= Junk Science and the American Criminal Justice System =

Book written by M. Chris Fabricant

Junk Science and the American Criminal Justice System is a book written by M. Chris Fabricant.

== Background ==
The book was written by M. Chris Fabricant and pulished by Akashic Books on April 5, 2022. Fabricant works as the director of strategic litigation for the Innocence Project. Fabricant argues that in the 1960s and 1970s people began trying to apply science to forensic investigation in ways that often led to wrongful convictions. Fabricant defines junk science as "subjective speculation masquerading as scientific evidence.". The book discusses the history of forensic dentistry and other forensic practices that do not hold scientific weight. One of the problems with claiming to use science in forensics is that the judge and jury are scientifically illerate and unable to verify whether the scientific claims are sound or not.

The book covers the case of Steve Chaney who was convicted in 1987 based on forensic dentistry that was later contested by the Innocence Project. The book also covers the case of Keith Allen Harward. The book explores how prosecutors like Henry Wade used pseudo science to put innocent people in prison. The book contains a chapter dedicated to how innocent people have been executed in the United States because of the use of junk science as evidence.

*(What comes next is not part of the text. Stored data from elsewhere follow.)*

/-- R21: what sets and what clears `busy`. -/
def Obligations.BusyTransitions : Prop :=
  ∀ (i : Instr) (s t : State), exec i s = .next t →
    (t.engine.busy = true ↔ i ≠ .reset ∧
      ((s.engine.busy = true ∧ s.engine.cycle ≠ 15#4) ∨
       (s.engine.busy = false ∧ (portsOf i s).start = true ∧ (portsOf i s).divisor ≠ 0#32)))

/-- R23: the iteration counter: 0 on acceptance and completion, one more per iteration step, else unchanged. -/
def Obligations.CycleCounter : Prop :=
  ∀ (i : Instr) (s t : State), i ≠ .reset → exec i s = .next t →
    (accepts (portsOf i s) s.engine = true → t.engine.cycle = 0#4) ∧
    (s.engine.busy = true → t.engine.cycle.toNat = (s.engine.cycle.toNat + 1) % 16) ∧
    (s.engine.busy = false → accepts (portsOf i s) s.engine = false → t.engine.cycle = s.engine.cycle)

/-- R31: `dbz` is written by every accepted request, kept by every other step but reset, and it is the output
`divideByZero`. -/
def Obligations.DivideByZeroFlag : Prop :=
  ∀ (i : Instr) (s t : State), i ≠ .reset → exec i s = .next t →
    (accepts (portsOf i s) s.engine = true → (t.engine.dbz = true ↔ (portsOf i s).divisor = 0#32)) ∧
    (accepts (portsOf i s) s.engine = false → t.engine.dbz = s.engine.dbz) ∧
    t.outputs.divideByZero = t.engine.dbz

/-- R24 to R26, R29, R30: the mode, the magnitudes and the sign latches change only at acceptance and reset. -/
def Obligations.RequestLatchFrame : Prop :=
  ∀ (i : Instr) (s t : State), i ≠ .reset → exec i s = .next t → accepts (portsOf i s) s.engine = false →
    t.engine.signedReg = s.engine.signedReg ∧ t.engine.dvdMag = s.engine.dvdMag ∧ t.engine.dvsMag = s.engine.dvsMag ∧
    t.engine.signQ = s.engine.signQ ∧ t.engine.signR = s.engine.signR

/-- R28, R27, R138: outside a run the accumulator changes only at acceptance and reset. -/
def Obligations.AccumulatorFrame : Prop :=
  ∀ (i : Instr) (s t : State), i ≠ .reset → exec i s = .next t → s.engine.busy = false →
    accepts (portsOf i s) s.engine = false → t.engine.quo = s.engine.quo ∧ t.engine.rem = s.engine.rem

/-- The pipeline's registers (log 8 to 11): one changes only in the snapshot with `done = 1`, and only the destination of the
instruction that was awaited or is issued at this edge. -/
def Obligations.PipelineRegisterFrame : Prop :=
  ∀ (i : Instr) (s t : State) (r : RegNo), exec i s = .next t → t.upstream.readX r ≠ s.upstream.readX r →
    t.engine.done = true ∧ ∃ wb : Writeback, wb.rd = r ∧
      (if accepts (portsOf i s) s.engine = true then destOf i else s.upstream.inFlight) = some wb

/-- R143 (log 8 to 11, 20; the model's reading of the result register): it changes only in a snapshot with `done = 1` that ends
an instruction of the DIV family, issued at this edge or awaited, and takes the result that instruction consumes together with
`divideByZero`. -/
def Obligations.ResultRegisterCaptures : Prop :=
  ∀ (i : Instr) (s t : State), exec i s = .next t →
    t.upstream.captured =
      match (if t.engine.done = false then none
             else if accepts (portsOf i s) s.engine = true then destOf i
             else s.upstream.inFlight) with
      | none => s.upstream.captured
      | some wb =>
        ⟨match wb.sel with
           | .quotient => t.outputs.quotient
           | .remainder => t.outputs.remainder, t.outputs.divideByZero⟩

/-- The model's own fields: no instruction touches the words still to be presented, each takes one edge (log 3, 6), and the awaited
instruction is replaced by an accepted request, dropped by reset and by a completion, else kept (log 8 to 11). -/
def Obligations.HostSideFrame : Prop :=
  ∀ (i : Instr) (s t : State), exec i s = .next t → t.pending = s.pending ∧ t.draws = s.draws + 1 ∧
    t.upstream.inFlight =
      (if i = .reset ∨ t.engine.done = true then none
       else if accepts (portsOf i s) s.engine = true then destOf i
       else s.upstream.inFlight)

/-- Log 8 (PRESUMED, the family's): x0 reads as zero in every state. -/
def Obligations.RegisterZeroReadsZero : Prop :=
  ∀ (u : Upstream) (v : Word), u.readX 0#5 = 0#32 ∧ u.writeX 0#5 v = u

/-! ### Outputs -/

/-- R33, R35: the registered outputs; `quotient` and `remainder` carry the registers when `busy = 0` and fresh draws when
`busy = 1`. -/
def Obligations.OutputValues : Prop :=
  ∀ s : State, s.outputs.busy = s.engine.busy ∧ s.outputs.done = s.engine.done ∧
    s.outputs.divideByZero = s.engine.dbz ∧
    (s.engine.busy = false → s.outputs.quotient = s.engine.quo ∧ s.outputs.remainder = s.engine.rem.extractLsb' 0 32) ∧
    (s.engine.busy = true → s.outputs.quotient = Config.busyQuotient s.draws ∧
      s.outputs.remainder = Config.busyRemainder s.draws)

/-- R138, R56 item 3: from a snapshot with `busy = 0`, any number of edges without a request leaves the three result outputs
as they are, and `done` is 0 after the first. -/
def Obligations.ResultsStayStableWhileIdle : Prop :=
  ∀ (ws rest : List HostWord) (s : State), (∀ w ∈ ws, w.isNop = true) → s.engine.busy = false →
    ∃ t, RunsTo ws.length { s with pending := ws ++ rest } t ∧ t.engine.busy = false ∧
      t.outputs.quotient = s.outputs.quotient ∧ t.outputs.remainder = s.outputs.remainder ∧
      t.outputs.divideByZero = s.outputs.divideByZero ∧ (ws ≠ [] → t.engine.done = false) ∧
      t.upstream = s.upstream ∧ t.pending = rest

/-! ### Phases and reset -/

/-- R131: the transition table of the sign-correction FSM, over the four defined phases (R41). A
state with `busy = 0`, `done = 1` and `cycle ≠ 0`, which no row of R41 covers, counts as DONE here (log 21, DESIGN CHOICE). -/
def Obligations.PhaseTransitionTable : Prop :=
  ∀ (i : Instr) (s t : State), exec i s = .next t →
    (i = .reset → t.engine.phase = .idle) ∧
    (i ≠ .reset →
      (s.engine.phase = .idle ∨ s.engine.phase = .done →
        ((portsOf i s).start = true → (portsOf i s).divisor ≠ 0#32 → t.engine.phase = .run 0#4) ∧
        ((portsOf i s).start = true → (portsOf i s).divisor = 0#32 → t.engine.phase = .done) ∧
        ((portsOf i s).start = false → t.engine.phase = .idle)) ∧
      ∀ c : BitVec 4, s.engine.phase = .run c →
        (c ≠ 15#4 → t.engine.phase = .run (c + 1#4)) ∧ (c = 15#4 → t.engine.phase = .done))

/-- R36: after any instruction, in any state, `busy` and `done` are not both 1. -/
def Obligations.BusyAndDoneExclusive : Prop :=
  ∀ (i : Instr) (s t : State), exec i s = .next t → ¬(t.engine.busy = true ∧ t.engine.done = true)

/-- R37, R183: the state after reset is IDLE with the counter 0, and the host may present a request at once. -/
def Obligations.StateAfterReset : Prop :=
  State.reset.engine.busy = false ∧ State.reset.engine.done = false ∧ State.reset.engine.cycle = 0#4 ∧
  State.reset.engine.phase = .idle ∧
  ∀ (g : Bool) (a b : Word),
    State.acceptedOutput { State.reset with pending := [requestWord g a b] } = true

/-- R182, R183, R159 item 1: from any power-on state, one edge with `reset = 1`, whatever else the word says, leads to IDLE; its
request is not accepted. -/
def Obligations.ResetFromPowerOn : Prop :=
  ∀ (e : Engine) (w : StepWord) (rest : List HostWord), w.getLsbD 66 = true →
    State.acceptedOutput { State.powerOn e with pending := .step w :: rest } = false ∧
    ∃ t, step { State.powerOn e with pending := .step w :: rest } = .next t ∧
      t.engine.phase = .idle ∧ t.engine.cycle = 0#4 ∧ t.pending = rest

/-- R181: a reset edge during a run abandons it: neither that edge nor any later one without a request pulses `done`. That an
awaited instruction's result never reaches its register, and that the pipeline's registers and its result register stay as they
are, is log 11. -/
def Obligations.ResetAbandonsRun : Prop :=
  ∀ (ws rest : List HostWord) (s : State), (∀ w ∈ ws, w.isNop = true) →
    ∃ t, RunsTo (ws.length + 1) { s with pending := encode .reset :: ws ++ rest } t ∧
      t.engine.busy = false ∧ t.engine.done = false ∧ (∀ r, t.upstream.readX r = s.upstream.readX r) ∧
      t.upstream.inFlight = none ∧ t.upstream.captured = s.upstream.captured

/-! ### The invariant -/

/-- The invariant holds right after reset. -/
def Obligations.InvariantAtReset : Prop := State.reset.Inv

/-- R36, R40, R41, R117, R118, R31, R92: every step, under every word, keeps the invariant: the partial remainder and quotient of a
run are those of the dividend bits consumed so far. That a result is awaited only during a run is the model's (log 8, 10, 11). -/
def Obligations.StepKeepsInvariant : Prop :=
  ∀ s t : State, s.Inv → step s = .next t → t.Inv

/-- R40 item 2: while a run is on, the partial remainder is below the divisor magnitude and its guard bit is 0. -/
def Obligations.RemainderBoundInRun : Prop :=
  ∀ s : State, s.Inv → s.engine.busy = true →
    s.engine.rem.toNat < s.engine.dvsMag.toNat ∧ s.engine.rem.getLsbD 32 = false

/-! ### Whole requests: `ws` is what the host presents at the 16 edges after the accepting one: anything but reset -/

/-- R189, R184: the shape of `busy` and `done` for every non-zero-divisor request: `busy` in 16 snapshots, nothing accepted
meanwhile, then `done` with `busy` cleared, and the next request is accepted at the edge after that. -/
def Obligations.BusyShape : Prop :=
  ∀ (g : Bool) (a b : Word) (ws : List HostWord) (s : State), s.engine.busy = false → b ≠ 0#32 →
    ws.length = 16 → (∀ w ∈ ws, w.keepsRun = true) → ∀ (g' : Bool) (a' b' : Word) (rest : List HostWord),
    let s₀ : State := { s with pending := requestWord g a b :: ws ++ requestWord g' a' b' :: rest }
    s₀.acceptedOutput = true ∧
    (∀ k, k < 16 → ∃ t, RunsTo (k + 1) s₀ t ∧ t.engine.busy = true ∧ t.engine.done = false ∧
      t.engine.cycle.toNat = k ∧ t.acceptedOutput = false) ∧
    ∃ t, RunsTo 17 s₀ t ∧ t.engine.busy = false ∧ t.engine.done = true ∧ t.acceptedOutput = true

/-- R139, R189: unsigned division of any two operands, from any state with `busy = 0`. -/
def Obligations.UnsignedDivisionResult : Prop :=
  ∀ (a b : Word) (ws rest : List HostWord) (s : State), s.engine.busy = false → b ≠ 0#32 →
    ws.length = 16 → (∀ w ∈ ws, w.keepsRun = true) →
    ∃ t, RunsTo 17 { s with pending := requestWord false a b :: ws ++ rest } t ∧
      t.outputs.done = true ∧ t.outputs.divideByZero = false ∧
      t.outputs.quotient.toNat = a.toNat / b.toNat ∧ t.outputs.remainder.toNat = a.toNat % b.toNat ∧
      t.outputs.quotient.toNat * b.toNat + t.outputs.remainder.toNat = a.toNat ∧
      t.outputs.remainder.toNat < b.toNat ∧ t.pending = rest

/-- R140, R189: signed division of any two operands, truncating toward zero, each result modulo 2^32; the remainder is zero or
has the dividend's sign and is smaller than the divisor in absolute value. -/
def Obligations.SignedDivisionResult : Prop :=
  ∀ (a b : Word) (ws rest : List HostWord) (s : State), s.engine.busy = false → b ≠ 0#32 →
    ws.length = 16 → (∀ w ∈ ws, w.keepsRun = true) →
    ∃ t, RunsTo 17 { s with pending := requestWord true a b :: ws ++ rest } t ∧
      t.outputs.done = true ∧ t.outputs.divideByZero = false ∧
      t.outputs.quotient = BitVec.ofInt 32 (Int.tdiv a.toInt b.toInt) ∧
      t.outputs.remainder.toInt = a.toInt - Int.tdiv a.toInt b.toInt * b.toInt ∧
      |t.outputs.remainder.toInt| < |b.toInt| ∧
      (t.outputs.remainder.toInt ≠ 0 → Int.sign t.outputs.remainder.toInt = Int.sign a.toInt) ∧ t.pending = rest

The audiobook was narrated by Chris Henry Coffey. The book covers a broader set of topics, but is similar to The Cadaver King and the Country Dentist: A True Story of Injustice in the American South by Radley Balko and Tucker Carrington.

== Reception ==
The book received a starred review in Publishers Weekly with the praise that the book "will likely shake even advocates of robust law and order approaches." Sarah Datta writes in Pursuit Magazine that Fabricant's "expertise as an Innocence Project attorney shines through on every page".